Dataset entries
-- ==== Sys2Proof/Machine/OfbCommands.lean ====
section
/-!
DEFINITION. The OFB mode controller: `OFBINIT` and `OFB` (spec/43_ofb.md rules R96 to R101).
-/

namespace Sys2Proof.Machine

/-- The keystream block `gamma = Encrypt(RK, OFBREG.bytes(0, 16))` (R96). -/
def gamma (s : State) : Block := encrypt s.build.tables s.rk (blockAt s.ofbreg 0)

/-- LEN is an IV length: not 0, a multiple of 16, and not above `16·ZMAX` (R97). -/
def ivLengthOk (len zmax : Nat) : Bool := len != 0 && len % 16 == 0 && decide (len ≤ 16 * zmax)

/-- `OFBINIT len` (R97). -/
def execOfbinit (len : Byte) (s : State) : Result :=
  if s.kv = false then raiseError .noKey s
  else if ivLengthOk len.toNat s.build.zmax = false then raiseError .invalidIv s
  else
    succeed (startSession
      (sliceList s.ivbuf 0 len.toNat ++ zeroList (16 * s.build.zmax - len.toNat)) (len.toNat / 16) s)

/-- The register after a full block: the leading block dropped, gamma appended at the tail (R99). -/
def shiftedRegister (s : State) : List Byte :=
  sliceList s.ofbreg 16 (16 * s.ofbz - 16) ++ (gamma s).toList ++ zeroList (16 * s.build.zmax - 16 * s.ofbz)

/-- Case LEN = 16 of `OFB`: one full block (R99). -/
def ofbFullBlock (s : State) : Result := deliver (xorBytes (gamma s) s.din) (setOfbReg (shiftedRegister s) s)

/-- The output of a final partial block of `n` bytes: gamma XOR data, then zeros (R100). -/
def tailOutput (n : Nat) (g d : Block) : Block := ofBytes 16 fun j => if j < n then byteAt g j ^^^ byteAt d j else 0

/-- Case 1 ≤ LEN ≤ 15 of `OFB`: the final partial block; the register is not advanced (R100). -/
def ofbTail (n : Nat) (s : State) : Result := deliver (tailOutput n (gamma s) s.din) (markTailDone s)

/-- `OFB len`: the checks in their order, then one of the three cases (R98 to R101). -/
def execOfb (len : Byte) (s : State) : Result :=
  if s.kv = false then raiseError .noKey s
  else if s.ofbst ≠ .running then raiseError .ofbNotReady s
  else if 16 < len.toNat then raiseError .invalidData s
  else if len.toNat = 16 then ofbFullBlock s
  else if len.toNat = 0 then succeed s
  else ofbTail len.toNat s

end Sys2Proof.Machine
end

■ **Requirement**
Using the entries above, output exactly the lines between the line holding "to R101). -/" and the line holding "else if 16 <", end lines included, and nothing more.

■ **The completed task**
/-- `OFB len`: the checks in their order, then one of the three cases (R98 to R101). -/
def execOfb (len : Byte) (s : State) : Result :=
  if s.kv = false then raiseError .noKey s
  else if s.ofbst ≠ .running then raiseError .ofbNotReady s
  else if 16 < len.toNat then raiseError .invalidData s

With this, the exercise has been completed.